Keeping the focus local: The Santa Cruz County Sheriff’s Office is pulling out of a program that paid deputies to do border enforcement work on the federal government’s dime, the Nogales International’s Daisy Zavala Magaña reports. Sheriff David Hathaway, a Democrat, said he wants to keep better control of his staff, instead of having them reporting to the Border Patrol as part of the program, known as Operation Stonegarden. Hathaway also noted the overtime payments through Stonegarden added a financial burden to the county by raising deputies’ pension payments, which aren’t covered by Stonegarden.

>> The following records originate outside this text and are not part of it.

-- ==== Sys2Proof/Machine/Device.lean ====
section
/-! DEFINITION. Device information, inventory, time and the multi-function pins (R137, R141, R142, R239). -/

namespace Sys2Proof.Machine

/-- R137, R349: the boot firmware serves it in the recovery state too. -/
def execGetDeviceInfo (m : Fin 16) (s : State) : Result :=
  .next (
    if (serving s || recoveryServing s m.val) && waitsFor s m.val 0x0001 then
      let port := match s.sec.port with
        | .manufacture => 0
        | .field => 1
        | .opened => 2
      respond m.val stOk (packBytes [(4, s.sec.version), (2, 0x0011), (1, s.reg.populated), (1, port), (2, s.reg.dramGib),
        (1, flag !s.hup.protectedMode), (1, flag s.life.captureReady + 2 * flag s.life.mapReady), (16, s.reg.uid.toNat),
        (8, s.clk.us)]) s
    else s)

/-- R137: CAPACITY for a buffer of less than 8,192 bytes. -/
def execGetInventory (m : Fin 16) (s : State) : Result :=
  .next (serve m.val 0x0002 (fun s =>
    if reqField s m.val 16 4 < 8192 then respond m.val stCapacity [] s
    else accept m.val 0x0002 false (reqField s m.val 8 8) 0 false (fun _ s => s) s) s)

/-- The record of a flash-die index: a withdrawn die counts as not populated (R374). The
manufacturer and temperature of one that is absent are free values (log entry 43); its entry is 0xFFFF (R211). -/
def inventoryRecord (s : State) (i : Nat) : UnitId × Nat × Nat × Nat × Int :=
  match (findDie s i).filter fun d => d.state != .absent && !dieOut s i with
  | some d =>
    (dieUnit i, dieStateCode d.state, d.maker, d.qual, d.temp)
  | none =>
    (dieUnit i, dieStateCode .absent, Config.choice (s.free + i) % 256, (Die.absent i).qual, (Config.choice (s.free + 1024 + i) % 256 : Nat))

/-- R137, R140: 1,024 records have been written to the host's buffer. -/
def execGetInventoryDone (s : State) : Result :=
  .next (
    match liveOp s 0x0002 with
    | none => s
    | some h =>
      if serving s = false then s
      else
        let records := (List.range 1024).map (inventoryRecord s)
        let s := { emit (.inventory h.subject records) s with free := s.free + 2048 }
        completeHandle h.value stOk (ringData [(4, 1024), (1, s.reg.populated)]) s)

/-- First-program times noted in µs are converted once the time is known; a summary written before carries 0 (R239,
R240). -/
def datePrograms (utc : Nat) (s : State) : State :=
  { s with map := { s.map with sbs := s.map.sbs.map fun b =>
    match b.firstUs, b.firstUtc with
    | some t, none => if b.summaryLength = 0 then { b with firstUtc := some (utc - (s.clk.us - t)) } else b
    | _, _ => b } }

/-- R137, R239. -/
def execSetTime (m : Fin 16) (s : State) : Result :=
  .next (serve m.val 0x0003 (fun s =>
    let utc := reqField s m.val 8 8
    respond m.val stOk [] (datePrograms utc { s with clk := { s.clk with utc := some utc } })) s)

/-- A function that one pin, or one pin per stream, may hold is held by another pin (R141, R142). -/
def functionTaken (s : State) (pin f arg : Nat) : Bool :=
  (s.pins.zipIdx.any fun p => p.2 != pin && p.1.function == f && decide (3 ≤ f) &&
    (f != 9 || p.1.arg.toNat == arg))

/-- A pin takes a function, an argument and flags; a function it already holds keeps its level (R142). -/
def setPin (f : Nat) (low persist : Bool) (arg : Nat) (p : Pin) : Pin where
  function := f
  activeLow := low
  persist := persist
  arg := BitVec.ofNat 32 arg
  on := if f = 2 then arg % 2 == 1 else p.function == f && p.on
  faultDue := p.function == f && p.faultDue

/-- R137, R141, R142. -/
def execSetPinFunction (m : Fin 16) (s : State) : Result :=
  .next (serve m.val 0x0010 (fun s =>
    let r := reqField s m.val
    let pin := r 8 1
    let f := r 9 1
    let arg := r 12 4
    let old := s.pins.getD pin Pin.reset
    let low := field (r 10 1) 0 1 == 1
    let persist := field (r 10 1) 1 1 == 1
    if f ≠ 0 ∧ ((old.function ≠ 0 ∧ old.function ≠ f) ∨ functionTaken s pin f arg) then
      respond m.val stPinConflict [] s
    else
      let kept (c : ConfigStore) : List (Nat × Nat × Bool × Word32) := c.pins.filter fun p => p.1 != pin
      let entry : List (Nat × Nat × Bool × Word32) := if persist then [(pin, f, low, BitVec.ofNat 32 arg)] else []
      let s := if persist || old.persist then storeConfig (fun c => { c with pins := kept c ++ entry }) s else s
      respond m.val stOk [] { s with pins := s.pins.modify pin (setPin f low persist arg) }) s)

/-- R137. -/
def execGetPinFunction (m : Fin 16) (s : State) : Result :=
  .next (serve m.val 0x0011 (fun s =>
    let pin := reqField s m.val 8 1
    let p := s.pins.getD pin Pin.reset
    respond m.val stOk (packBytes [(1, p.function), (1, flag p.activeLow + 2 * flag p.persist),
      (1, flag (pinLevel s pin)), (1, 0), (4, p.arg.toNat)]) (drawn s)) s)

/-- R141: a fault pin asserts 100 ms after an event at or above its severity; when it is released the manual does not
say (DESIGN CHOICE, log entry 42). -/
def execFaultPinAssert (asserted : Bool) (s : State) : Result :=
  let drive (p : Pin) : Pin := if asserted then { p with on := true, faultDue := false } else { p with on := false }
  .next { s with pins := changeWhere (fun p => p.function == 8 && (p.faultDue || !asserted)) drive s.pins }

/-- R141: the 1 µs of a commit pulse ends. -/
def execCommitPulseEnd (pin : Fin 16) (s : State) : Result :=
  .next { s with pins := s.pins.modify pin.val fun p => if p.function = 9 then { p with on := false } else p }

end Sys2Proof.Machine
end

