-- ==== Sys2Proof/Machine/HoldupOps.lean ====
section
/-! DEFINITION. The hold-up formulas, the protected limit and the mode (R110, R158, R160, R334 to R338). -/

namespace Sys2Proof.Machine

/-- The end voltage under load is never below this, in µV (R334). -/
def endUv : Nat := 8000000

/-- Flush power P_F in W (R334). -/
def flushPower (groups : Nat) : Nat := 56 + 4 * groups

/-- Capacitance in 0.1 mF, rounded down; 0 when the store did not fall (R336): 3.92 A × 0.050 s / (V_r − V_a). -/
def capacitance (restUv afterUv : Nat) : Nat := if restUv ≤ afterUv then 0 else 1960000000 / (restUv - afterUv)

/-- Series resistance in 0.1 mΩ, rounded up; 0 if negative (R336): (V_a − V_L) / 3.92 A. -/
def resistance (afterUv loadedUv : Nat) : Nat := (afterUv - loadedUv + 391) / 392

/-- Twice the end voltage V_e in µV (R336). -/
def doubledEnd (power esr : Nat) : Nat := 2 * endUv + power * esr * 25

/-- C × (4 V_0² − 4 V_e²) in 0.1 mF µV²; 0 when V_0 is not above V_e. Energy in J is this over 8 × 10^16 (R336). -/
def storeMeasure (cap power esr v0 : Nat) : Nat := cap * (4 * (v0 * v0) - doubledEnd power esr * doubledEnd power esr)

/-- Energy in mJ, rounded down (R336). -/
def storeEnergy (cap power esr v0 : Nat) : Nat := storeMeasure cap power esr v0 / 80000000000000

/-- The protected limit in MiB: (t − 10 ms) × 0.9 × H × 93.75 MB/s, rounded down to a multiple of 64 MiB, at most B
(R336). -/
def storeLimit (cap power esr v0 healthy buffer : Nat) : Nat :=
  let bytes := (storeMeasure cap power esr v0 - 800000000000000 * power) * 84375000 * healthy / (80000000000000000 * power)
  min buffer (bytes / 67108864 * 64)

/-- The verdict of a test: 1 pass, 2 degraded, 3 absent (R337). -/
def holdupVerdict (restUv afterUv limit : Nat) : Nat :=
  if restUv < endUv ∨ afterUv < endUv then 3 else if limit < 64 then 2 else 1

/-- The highest sequence number among writes durable by the protected limit. -/
def limitReach (s : State) : Nat := (((s.ord.accepted.filter fun w => !w.programmed && durable s w).map (·.seq)).max?).getD 0

/-- The verdict and the limit it sets; what was durable by a higher limit stays durable and is written ahead of other
work (R146, R160, R338). -/
def placeLimit (verdict limit : Nat) (on : Bool) (s : State) : State :=
  let t := { s with hup := { s.hup with verdict := verdict, limit := limit, protectedMode := on } }
  if limitBytes t < limitBytes s then
    let u := latchDurable s
    { t with ord := u.ord, hup := { t.hup with flushAhead := max t.hup.flushAhead (limitReach s) } }
  else t

/-- Verdict and limit change, and with them the mode: HOLDUP_DEGRADED when Protected mode ends, the warning bit of
R110, STREAM_PROTECT_LIMIT at a crossing of Fc (R85), and the writes left beyond a lower limit ahead of other work
(R160, R338). Origin: 0 test, 1 recomputation. -/
def setLimit (origin verdict limit energy : Nat) (s : State) : State :=
  let on := verdict == 1 && decide (0 < limit)
  let t := placeLimit verdict limit on s
  let t :=
    if s.hup.protectedMode && !on then
      criticalBit 4 0 (logEvent 0x0A02 (blockUnit 0x26)
        (evData [(1, verdict), (1, origin), (2, limitMib t), (4, energy)]) t)
    else if on then clearCritical 4 t
    else t
  padWanted (logLimitCrossing s t)

end Sys2Proof.Machine
end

We find a lot of things to laugh about while covering the news every week, but I am going to end the week by laughing at ourselves, and how a younger version of myself inadvertently bought a lot of porn (ads) as part of a public records request.
In 2015, the Star was investigating how several Tucson police officers might be involved in a local prostitution ring and we relied heavily on public records. At some point, the internal affairs investigation was turned over to the Arizona Department of Public Safety.
When the reports were ready, we were eager to get our hands on a copy. At the time, the records clerk in Phoenix asked if we wanted every single page. Of course we did, I responded, even though the clerk strongly suggested it was going to be expensive at 50 cents a page.
So, sight unseen, I drove to Phoenix, paid for and picked up the reports. And they included everything - interview transcripts, phone logs, text messages, an executive summary for each officer investigated and every single ad that the escorts had posted online. There were hundreds of poorly scanned ads of the women advertising their services, often in pretty blatant language.
This would be merely embarrassing and would have been relegated to a file cabinet to hide my shame, but here is the kicker - my boss needed to see a copy of the reports. So did their boss. So did the publisher.
Lesson learned: Always ask if you can review the document before buying it.
Glad to see you back in journalism, Joe. You're doing great work for the Agenda.
Thanks for the article from the Luminaria on the Point-In-Time count. If we know the facts regarding the homeless there will be less hate and disinformation spread about. It is about the humanity in all of us.